A
linear transformation
can rotate, scale and shear, but it always pins the origin in place. An affine
transformation is the natural upgrade: a linear map followed by a
translation. It is everything linear maps can do, plus the ability to slide.
\vec{x} \;\longmapsto\; M\vec{x} + \vec{t}.
Here M is the linear part (a rotation, scaling, shear or any
combination) and \vec{t} is the translation. Using
homogeneous coordinates,
this two-step recipe collapses into a single matrix multiply.

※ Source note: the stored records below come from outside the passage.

/-- Every meaning but that of the Unimplemented entry is `finish` of an effect that keeps the change. -/
theorem exec_effect_withUnread (n : Nat) (v : Option VecNum → Option VecNum) (i : Instr) (hop : ∀ op, i ≠ .unimplemented op) :
    ∃ e : State → Except AccessFault Effect, (∀ s, exec i s = finish i s (e s)) ∧
      ∀ s, e (s.withUnread n v) = (e s).map (Effect.map (State.withUnread n v)) := by
  cases i with
  | unimplemented op => exact absurd rfl (hop op)
  | nop | hlt | ei | di | sphl | out => exact ⟨fun _ => .ok (.advance _), fun _ => rfl, fun _ => rfl⟩
  | jmp | pchl => exact ⟨fun _ => .ok (.redirect _ _), fun _ => rfl, fun _ => rfl⟩
  | movRR | mviR | cma => exact ⟨fun _ => .ok (.advance _), fun _ => rfl, fun _ => advance_map (setReg_withUnread _ _)⟩
  | inp port =>
    exact ⟨fun _ => .ok (.advance _), fun _ => rfl, fun s =>
      advance_map (setReg_withUnread (s := (s.portRead port).2) _ _)⟩
  | movRM | lda | ldax => exact ⟨_, fun _ => rfl, fun _ => bind_read fun _ => advance_map (setReg_withUnread _ _)⟩
  | movMR | mviM | sta | stax => exact ⟨_, fun _ => rfl, fun _ => bind_map (memWrite1_withUnread .write _ _) fun _ => rfl⟩
  | shld => exact ⟨_, fun _ => rfl, fun _ => bind_map (memWrite2_withUnread .write _ _) fun _ => rfl⟩
  | lhld => exact ⟨_, fun _ => rfl, fun _ => bind_read fun _ => advance_map (setPair_withUnread .hl _)⟩
  | xchg =>
    exact ⟨fun _ => .ok (.advance _), fun _ => rfl, fun _ => advance_map
      ((congrArg (State.setPair · .de _) (setPair_withUnread .hl _)).trans (setPair_withUnread .de _))⟩
  | lxi | inx | dcx => exact ⟨fun _ => .ok (.advance _), fun _ => rfl, fun _ => advance_map (setRP_withUnread _ _)⟩
  | add | adc | sub | sbb | ana | xra | ora =>
    exact ⟨_, fun _ => rfl, fun _ => bind_read fun _ => advance_map (setAcc_withUnread _)⟩
  | adi | aci | sui | sbi | ani | xri | ori | daa =>
    exact ⟨fun _ => .ok (.advance _), fun _ => rfl, fun _ => advance_map (setAcc_withUnread _)⟩
  | cmp => exact ⟨_, fun _ => rfl, fun _ => bind_read fun _ => advance_map (setCompare_withUnread _)⟩
  | cpi => exact ⟨fun _ => .ok (.advance _), fun _ => rfl, fun _ => advance_map (setCompare_withUnread _)⟩
  | rlc | rrc | ral | rar | cmc | stc => exact ⟨fun _ => .ok (.advance _), fun _ => rfl, fun _ => rfl⟩
  | inr | dcr => exact ⟨_, fun _ => rfl, fun _ => bind_read fun _ => bind_map (writeR8_withUnread _ _) fun _ => rfl⟩
  | dad =>
    exact ⟨fun _ => .ok (.advance _), fun _ => rfl, fun _ =>
      advance_map (congrArg (State.setCarry · _) (setPair_withUnread .hl _))⟩
  | jnz | jz | jnc | jc | jpo | jpe | jp | jm => exact ⟨_, fun _ => rfl, fun _ => jumpIf_withUnread _ _⟩
  | call => exact ⟨_, fun _ => rfl, fun _ => callTo_withUnread _⟩
  | cnz | cz | cnc | cc | cpo | cpe | cp | cm => exact ⟨_, fun _ => rfl, fun _ => callIf_withUnread _ _⟩
  | ret => exact ⟨_, fun _ => rfl, fun _ => returnFrom_withUnread⟩
  | rnz | rz | rnc | rc | rpo | rpe | rp | rm => exact ⟨_, fun _ => rfl, fun _ => returnIf_withUnread _⟩
  | rst | push | pushPsw => exact ⟨_, fun _ => rfl, fun _ => bind_map (push16_withUnread .write _) fun _ => rfl⟩
  | pop => exact ⟨_, fun _ => rfl, fun _ => bind_map pop16_withUnread fun _ => advance_map (setPair_withUnread _ _)⟩
  | popPsw => exact ⟨_, fun _ => rfl, fun _ => bind_map pop16_withUnread fun _ => rfl⟩
  | xthl =>
    exact ⟨_, fun _ => rfl, fun _ => bind_read fun _ => bind_map (memWrite2_withUnread .write _ _) fun _ =>
      advance_map (setPair_withUnread .hl _)⟩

One matrix for "rotate then slide"
Step 1 — assemble the homogeneous matrix. Place the linear part
M in the top-left block, the translation
\vec{t} in the last column, and a bottom row
[\,0 \; \cdots \; 0 \; 1\,]. In 2-D (so a
3\times 3 matrix):
A = \begin{bmatrix} m_{11} & m_{12} & t_x \\ m_{21} & m_{22} & t_y \\ 0 & 0 & 1 \end{bmatrix} = \left[\begin{array}{c|c} M & \vec{t} \\ \hline \vec{0}^{\top} & 1 \end{array}\right].
Step 2 — apply it to the homogeneous point
(x, y, 1).
A \begin{bmatrix} x \\ y \\ 1 \end{bmatrix} = \begin{bmatrix} m_{11} & m_{12} & t_x \\ m_{21} & m_{22} & t_y \\ 0 & 0 & 1 \end{bmatrix} \begin{bmatrix} x \\ y \\ 1 \end{bmatrix}.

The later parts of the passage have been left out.